EXERCISE =
Among the entries below, extract exactly the lines that run from the one with "decide (s.now <" through the one with "one kind. -/", both ends included.

───── DATA RECORDS ─────

-- ==== Sys2Proof/Proofs/PacketsHeld.lean ====
section

/-! O31: XOFF, the age, hold, spill and flush of the packets that the buffer holds (spec/01 R17, spec/16 R495-R506). -/

namespace Sys2Proof.Machine

/-! ### XOFF -/

@[simp] theorem pg_setPg_self (s : State) (n p : Nat) (x : PgUse) : (s.setPg n p x).pg n p = x := by
  rw [State.pg, State.setPg, mapGet_mapSet_self]

/-- What the evaluation of a group makes of its XOFF (spec/16 R495). -/
def State.xoffOf (s : State) (n p : Nat) : Bool :=
  if !s.lossless n p then false
  else if 0 < (s.pg n p).hdrmUsed then true
  else if (s.pg n p).rsv + thr (s.fld Reg.bufPgCtl [n, p] 0 4) s.sharedFree ≤ (s.pg n p).used then true
  else if (s.pg n p).used + s.fld Reg.bufPgCtl [n, p] 8 16 ≤ (s.pg n p).rsv + thr (s.fld Reg.bufPgCtl [n, p] 0 4) s.sharedFree
    then false
  else (s.pg n p).xoff

section
variable {s : State} {n p : Nat}

theorem xoffOf_lossy (h : s.lossless n p = false) : s.xoffOf n p = false := if_pos (by rw [h]; rfl)

theorem xoffOf_full (hlossless : s.lossless n p = true) (h : 0 < (s.pg n p).hdrmUsed ∨
    (s.pg n p).rsv + thr (s.fld Reg.bufPgCtl [n, p] 0 4) s.sharedFree ≤ (s.pg n p).used) : s.xoffOf n p = true := by
  refine (if_neg (by rw [hlossless]; exact Bool.false_ne_true)).trans ?_
  by_cases hhdrm : 0 < (s.pg n p).hdrmUsed
  · exact if_pos hhdrm
  · exact (if_neg hhdrm).trans (if_pos (h.resolve_left hhdrm))

theorem xoffOf_room (hlossless : s.lossless n p = true) (hhdrm : (s.pg n p).hdrmUsed = 0)
    (hroom : (s.pg n p).used < (s.pg n p).rsv + thr (s.fld Reg.bufPgCtl [n, p] 0 4) s.sharedFree) :
    s.xoffOf n p = if (s.pg n p).used + s.fld Reg.bufPgCtl [n, p] 8 16
      ≤ (s.pg n p).rsv + thr (s.fld Reg.bufPgCtl [n, p] 0 4) s.sharedFree then false else (s.pg n p).xoff :=
  (if_neg (by rw [hlossless]; exact Bool.false_ne_true)).trans ((if_neg (by omega)).trans (if_neg (Nat.not_le.2 hroom)))

end

theorem updateXoff_buf (s : State) (n : Nat) : (s.updateXoff n).buf = s.buf := by
  unfold State.updateXoff
  dsimp only
  split <;> rfl

theorem updateXoff_xoff (s : State) (n : Nat) : ((s.updateXoff n).port n).xoff = (s.updateXoff n).portXoff n := by
  unfold State.updateXoff
  dsimp only
  split
  · exact Eq.symm (by assumption)
  · rw [port_setPort_self]
    rfl

/-- What is counted where XOFF is asserted (spec/16 R512). -/
theorem xoffCounted_frame (s : State) (n p : Nat) (v : Bool) :
    EventFrame s (if v && !(s.pg n p).xoff then s.count (blockBase 15 + 0x30000 + 8 * 10) 1 else s) :=
  EventFrame.ite _ (EventFrame.count _ _ _) (EventFrame.refl s)

theorem evalXoff_eq (s : State) (n p : Nat) : ∃ t, EventFrame s t ∧
    s.evalXoff n p = (t.setPg n p { s.pg n p with xoff := s.xoffOf n p }).updateXoff n := by
  refine ⟨_, xoffCounted_frame s n p (s.xoffOf n p), ?_⟩
  have hpg : ∀ v : Bool, (if v && !(s.pg n p).xoff then s.count (blockBase 15 + 0x30000 + 8 * 10) 1 else s).pg n p = s.pg n p :=
    fun v => by rw [State.pg, (xoffCounted_frame s n p v).buf, State.pg]
  unfold State.evalXoff State.xoffOf
  dsimp only
  rw [hpg]

theorem evalXoff_pg (s : State) (n p : Nat) : (s.evalXoff n p).pg n p = { s.pg n p with xoff := s.xoffOf n p } := by
  obtain ⟨t, -, heq⟩ := evalXoff_eq s n p
  rw [heq, State.pg, updateXoff_buf]
  exact pg_setPg_self t n p _

theorem evalXoff_port (s : State) (n p : Nat) : ((s.evalXoff n p).port n).xoff = (s.evalXoff n p).portXoff n := by
  obtain ⟨t, -, heq⟩ := evalXoff_eq s n p
  rw [heq]
  exact updateXoff_xoff _ n

/-! ### Discarding by age and by port -/

theorem foldl_congr_fun {α β : Type} {f g : α → β → α} (h : ∀ a b, f a b = g a b) (a : α) (l : List β) :
    l.foldl f a = l.foldl g a := by
  rw [show f = g from funext fun a => funext (h a)]

/-- A packet that the flush of a line port discards (spec/16 R503). -/
def Packet.queuedFor (n : Nat) (x : Packet) : Bool :=
  match x.eg with
  | .line k _ => decide (k = n) && decide (x.stage = .queued)
  | _ => false

theorem queuedFor_iff (n : Nat) (x : Packet) : x.queuedFor n = true ↔ x.stage = .queued ∧ ∃ g, x.eg = .line n g := by
  cases hx : x.eg <;> simp [Packet.queuedFor, hx, and_comm]

theorem flushLine_eq (s : State) (n : Nat) : s.flushLine n =
    s.packets.foldl (fun t q => if q.2.queuedFor n then t.dropBuf q.1 Reason.bufPortDown else t) s := by
  refine foldl_congr_fun (fun t q => ?_) s s.packets
  cases hq : q.2.eg <;> simp [Packet.queuedFor, hq]

/-- What a fold that discards the packets of one kind leaves of a packet that was there. -/
theorem dropFold_pkt {gone : Packet → Bool} {r : Nat} {s : State} (hrise : keysRise s.packets = true) {p : Nat} {x : Packet}
    (hp : s.pkt p = some x) :
    let u := s.packets.foldl (fun t q => if gone q.2 then t.dropBuf q.1 r else t) s
    (gone x = true → u.pkt p = none)
      ∧ (gone x = false → ∃ y, u.pkt p = some y ∧ y.mark = x.mark ∧ y.bytes = x.bytes ∧ y.stage = x.stage) := by
  intro u
  obtain ⟨hgone, hkept, -⟩ := dropFold (gone := fun q => gone q.2) (r := r) s.packets s hrise hrise p
  refine ⟨hgone x hp, fun hstay => ?_⟩
  have hcore : (u.pkt p).map Packet.core = some x.core :=
    (hkept fun y hy => by rw [← Option.some.inj (hp.symm.trans hy)]; exact hstay).trans (by rw [hp]; rfl)
  obtain ⟨y, hy, heq⟩ := Option.map_eq_some_iff.1 hcore
  obtain ⟨hmark, hrest⟩ := Prod.mk.inj heq
  obtain ⟨hbytes, hstage⟩ := Prod.mk.inj hrest
  exact ⟨y, hy, hmark, hbytes, hstage⟩

/-! ### Spill -/

theorem StoreFrame.egUsed {s t : State} (h : StoreFrame s t) (q : Nat) : t.egUsed (.rxq q) = s.egUsed (.rxq q) :=
  congrArg (fun m => mapGet 0 m q) h.2.1

/-- A packet gives up its cells, and its egress unit's count falls by them (spec/16 R493). -/
theorem freeCells_rxq {s : State} {p q : Nat} {x : Packet} (hp : s.pkt p = some x) (heg : x.eg = .rxq q) :
    (s.freeCells p).pkt p = some x.noCells ∧ (s.freeCells p).buf.spilled = s.buf.spilled
      ∧ (s.freeCells p).egUsed (.rxq q) = s.egUsed (.rxq q) - x.egCells := by
  have hset : ((s.setEg x.eg (s.egUsed x.eg - x.egCells)).setPkt p x.noCells).egUsed (.rxq q) = s.egUsed (.rxq q) - x.egCells := by
    rw [heg]
    exact mapGet_mapSet_self _ _ _ _
  have hspilled : ((s.setEg x.eg (s.egUsed x.eg - x.egCells)).setPkt p x.noCells).buf.spilled = s.buf.spilled := by
    rw [heg]
    rfl
  rcases freeCells_cases hp with ⟨r, hr, heq⟩ | hframe
  · rw [heq]
    refine ⟨?_, hspilled, hset⟩
    rw [pkt_setPkt_ne (fun e => family_ne hr e.symm), pkt_setPkt_self]
  · refine ⟨?_, hframe.2.2.trans hspilled, (hframe.egUsed q).trans hset⟩
    rw [State.pkt, hframe.1]
    exact pkt_setPkt_self _ p _

theorem StoreFrame.pkt {s t : State} (h : StoreFrame s t) (p : Nat) : t.pkt p = s.pkt p := by
  rw [State.pkt, State.pkt, h.1]

/-- A spilled packet moves to HBM and frees its cells (spec/16 R501). -/
theorem spillMove_moves {s : State} {p q : Nat} {x : Packet} (hp : s.pkt p = some x) (hst : x.stage = .queued)
    (heg : x.eg = .rxq q) (hspill : x.spill = true) (hhbm : x.inHbm = false) (hprov : x.prov = false)
    (hactive : s.spillActive = true) :
    ∃ u, s.spillMove p = u ∧ u.pkt p = some { x with inHbm := true, egCells := 0, ingCells := 0, hdrmCells := 0 }
      ∧ mapGet 0 u.buf.spilled q = mapGet 0 s.buf.spilled q + (x.mark.len + 255) / 256
      ∧ u.egUsed (.rxq q) = s.egUsed (.rxq q) - x.egCells := by
  obtain ⟨hpkt, hspilled, hused⟩ := freeCells_rxq hp heg
  generalize hfreed : s.freeCells p = f at hpkt hspilled hused
  have hcounted := StoreFrame.count ((({ f with buf := { f.buf with
      spilled := mapUpd 0 f.buf.spilled q (fun c => c + cellsOf x.mark.len) } } : State).setPkt p
        { x.noCells with inHbm := true })) (bufCounter 13) 1
  refine ⟨_, ?_, (hcounted.pkt p).trans (pkt_setPkt_self _ p _), ?_, (hcounted.egUsed q).trans hused⟩
  · rw [State.spillMove, onPkt_at hp hst]
    simp only [heg, hspill, hhbm, hprov, hactive, Bool.not_true, Bool.or_self, Bool.false_eq_true, if_false, hfreed, hpkt]
  · rw [hcounted.2.2, ← hspilled]
    exact mapGet_mapSet_self _ _ _ _

/-- A spilled packet that can be read is back in the buffer (spec/16 R502). -/
theorem spillReadback_reads {s : State} {p q : Nat} {x : Packet} (hp : s.pkt p = some x) (hst : x.stage = .queued)
    (heg : x.eg = .rxq q) (hhbm : x.inHbm = true) (hrunning : (s.queue (queueKey true q)).state = .running)
    (hgen : s.genOk x.mark.inst x.mark.gen = true) :
    ∃ u, s.spillReadback p false = u ∧ u.pkt p = some { x with inHbm := false, spill := false }
      ∧ mapGet 0 u.buf.spilled q = mapGet 0 s.buf.spilled q - (x.mark.len + 255) / 256 := by
  have hcounted := StoreFrame.count ((s.setPkt p { x with inHbm := false, spill := false }).leaveSpill q (cellsOf x.mark.len))
    (bufCounter 14) 1
  refine ⟨_, ?_, (hcounted.pkt p).trans (pkt_setPkt_self _ p _), ?_⟩
  · rw [State.spillReadback, onPkt_at hp hst]
    simp only [heg, hhbm, hrunning, hgen, Bool.not_true, ne_eq, not_true, decide_false, Bool.or_self, Bool.false_eq_true, if_false]
  · rw [hcounted.2.2]
    exact mapGet_mapSet_self _ _ _ _

theorem spillReadback_fails {s : State} {p q : Nat} {x : Packet} (hp : s.pkt p = some x) (hst : x.stage = .queued)
    (heg : x.eg = .rxq q) (hhbm : x.inHbm = true) (hrunning : (s.queue (queueKey true q)).state = .running)
    (hgen : s.genOk x.mark.inst x.mark.gen = true) :
    s.spillReadback p true = (s.raise 358 q (some x.mark.inst)).dropBuf p 0x87 := by
  rw [State.spillReadback, onPkt_at hp hst]
  simp only [heg, hhbm, hrunning, hgen, Bool.not_true, ne_eq, not_true, decide_false, Bool.or_self, Bool.false_eq_true, if_false,
    if_true]
  rfl

/-! ### Hold time -/

theorem hrxHoldExpiry_early {s : State} {p q : Nat} {x : Packet} (hp : s.pkt p = some x) (hst : x.stage = .queued)
    (heg : x.eg = .rxq q) (hearly : s.fld Reg.bufHrxProf1 [s.hrxProf q] 0 16 = 0 ∨
      s.now < x.admitted + 1000000 * s.fld Reg.bufHrxProf1 [s.hrxProf q] 0 16) : s.hrxHoldExpiry p = s := by
  rw [State.hrxHoldExpiry, onPkt_at hp hst]
  simp only [heg]
  exact if_pos (by simpa using hearly)

theorem hrxHoldExpiry_late {s : State} {p q : Nat} {x : Packet} (hp : s.pkt p = some x) (hst : x.stage = .queued)
    (heg : x.eg = .rxq q) (hms : s.fld Reg.bufHrxProf1 [s.hrxProf q] 0 16 ≠ 0)
    (hlate : x.admitted + 1000000 * s.fld Reg.bufHrxProf1 [s.hrxProf q] 0 16 ≤ s.now) :
    (s.buf.holdAt = none → s.hrxHoldExpiry p =
        (({ s with buf := { s.buf with holdAt := some s.now } }).raise 359 q (some x.mark.inst)).dropBuf p 0x85)
      ∧ ∀ t, s.buf.holdAt = some t → s.now < t + 1000000 → s.hrxHoldExpiry p = s.dropBuf p 0x85 := by
  have hnot : (decide (s.fld Reg.bufHrxProf1 [s.hrxProf q] 0 16 = 0) ||
      decide (s.now < x.admitted + 1000000 * s.fld Reg.bufHrxProf1 [s.hrxProf q] 0 16)) = false := by
    rw [decide_eq_false hms, decide_eq_false (Nat.not_lt.2 hlate)]; rfl
  rw [State.hrxHoldExpiry, onPkt_at hp hst]
  simp only [heg, hnot, Bool.false_eq_true, if_false]
  refine ⟨fun hnone => ?_, fun t hsome hquiet => ?_⟩
  · rw [hnone]
    rfl
  · rw [hsome]
    simp only [hquiet, decide_true, if_true]
    rfl

/-- Settles O31: the rule of each command, and a fold over the packets that discards those of one kind. -/
theorem packetsAreHeld : Obligations.PacketsAreHeld := by
  intro s hreleased hready
  refine ⟨fun n p hn hpri => ?xoff, fun hrise => ?age, fun p x q hp hst heg => ?hold,
    fun p x q hp hst heg => ⟨fun hspill hhbm hprov hen hfeature hmem => ?spill, fun hhbm hrunning hgen => ⟨?lost, ?back⟩⟩,
    fun n hn hrise => ⟨fun hopen => ?open', fun hshut => ?shut⟩, fun m d hheld hw hd => ?peak⟩
  case xoff =>
    have hbound : ¬ (31 < n || 7 < p) = true := by simp; omega
    refine ⟨s.begun.evalXoff n p, runBlock_effect (f := fun t => if 31 < n || 7 < p then t else t.evalXoff n p) hreleased hready
      (if_neg hbound), ?_, ?_, ?_, ?_, evalXoff_port _ n p, (StoreFrame.evalXoff s.begun n p).1⟩
    all_goals
      rw [evalXoff_pg]
    · intro hlossy
      rw [show s.begun.xoffOf n p = false from xoffOf_lossy hlossy]
      rfl
    · intro hlossless hfull
      rw [show s.begun.xoffOf n p = true from xoffOf_full hlossless hfull]
      rfl
    · intro hlossless hhdrm hroom hlow
      rw [show s.begun.xoffOf n p = false from (xoffOf_room hlossless hhdrm hroom).trans (if_pos hlow)]
      rfl
    · intro hlossless hhdrm hroom hhigh
      rw [show s.begun.xoffOf n p = (s.pg n p).xoff from
        (xoffOf_room hlossless hhdrm hroom).trans (if_neg (Nat.not_le.2 hhigh))]
      rfl
  case age =>
    refine ⟨s.begun.ageScan, runHostBlock_effect (f := fun t => t.ageScan) hreleased hready rfl, fun p x hp => ?_⟩
    obtain ⟨hgone, hkept⟩ := dropFold_pkt (s := s.begun) (r := Reason.aged) (gone := fun x => x.stage = .queued &&
      decide (2 ^ 31 ≤ markAge s.now x.mark.ts)) hrise hp
    refine ⟨fun haged => hgone (by simpa using haged), fun hyoung => hkept (by simpa using hyoung)⟩
  case hold =>
    refine ⟨fun hearly => runBlock_effect (f := fun t => t.hrxHoldExpiry p) hreleased hready
      (hrxHoldExpiry_early (s := s.begun) hp hst heg hearly), fun hms hlate => ?_⟩
    obtain ⟨hreport, hquiet⟩ := hrxHoldExpiry_late (s := s.begun) hp hst heg hms hlate
    exact ⟨fun hnone => runBlock_effect (f := fun t => t.hrxHoldExpiry p) hreleased hready (hreport hnone),
      fun t hsome hlt => runBlock_effect (f := fun t => t.hrxHoldExpiry p) hreleased hready (hquiet t hsome hlt)⟩
  case spill =>
    have hactive : s.begun.spillActive = true := by
      show (s.buf.spillEn && bitOf s.fuses.features 7 && s.ready 16) = true
      rw [hen, hfeature, hmem]
      rfl
    obtain ⟨u, heq, hu⟩ := spillMove_moves (s := s.begun) hp hst heg hspill hhbm hprov hactive
    exact ⟨u, runBlock_effect (f := fun t => t.spillMove p) hreleased hready heq, hu⟩
  case lost =>
    exact runBlock_effect (f := fun t => t.spillReadback p true) hreleased hready
      (spillReadback_fails (s := s.begun) hp hst heg hhbm hrunning hgen)
  case back =>
    obtain ⟨u, heq, hu⟩ := spillReadback_reads (s := s.begun) hp hst heg hhbm hrunning hgen
    exact ⟨u, runBlock_effect (f := fun t => t.spillReadback p false) hreleased hready heq, hu⟩
  case open' =>
    exact runHostBlock_effect (f := fun t => if 31 < n then t else t.portDownFlush n) hreleased hready
      ((if_neg (by omega)).trans (if_neg (by rw [show s.begun.lineShut n = false from hopen]; exact Bool.false_ne_true)))
  case shut =>
    refine ⟨s.begun.flushLine n, runHostBlock_effect (f := fun t => if 31 < n then t else t.portDownFlush n) hreleased hready
      ((if_neg (by omega)).trans (if_pos hshut)), fun p x hp => ?_⟩
    obtain ⟨hgone, hkept⟩ := dropFold_pkt (s := s.begun) (r := Reason.bufPortDown) (gone := Packet.queuedFor n) hrise hp
    rw [← queuedFor_iff, flushLine_eq]
    refine ⟨hgone, fun hstay => ?_⟩
    obtain ⟨y, hy, hmark, hbytes, -⟩ := hkept (Bool.eq_false_iff.2 hstay)
    exact ⟨y, hy, hmark, hbytes⟩
  case peak =>
    show (_ → execPeakClear m d s = _) ∧ (_ → execPeakClear m d s = _)
    rw [execPeakClear, Nat.mod_eq_of_lt hd]
    exact ⟨fun hbit => run_write hw (banksHeld_of hheld rfl rfl) (congrArg (·, true) (if_pos hbit)) rfl rfl rfl rfl rfl rfl,
      fun hbit => run_write hw hheld (congrArg (·, true) (if_neg (Bool.eq_false_iff.1 hbit))) rfl rfl rfl rfl rfl rfl⟩

end Sys2Proof.Machine
end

─────

WRITTEN ANSWER =
      decide (s.now < x.admitted + 1000000 * s.fld Reg.bufHrxProf1 [s.hrxProf q] 0 16)) = false := by
    rw [decide_eq_false hms, decide_eq_false (Nat.not_lt.2 hlate)]; rfl
  rw [State.hrxHoldExpiry, onPkt_at hp hst]
  simp only [heg, hnot, Bool.false_eq_true, if_false]
  refine ⟨fun hnone => ?_, fun t hsome hquiet => ?_⟩
  · rw [hnone]
    rfl
  · rw [hsome]
    simp only [hquiet, decide_true, if_true]
    rfl

/-- Settles O31: the rule of each command, and a fold over the packets that discards those of one kind. -/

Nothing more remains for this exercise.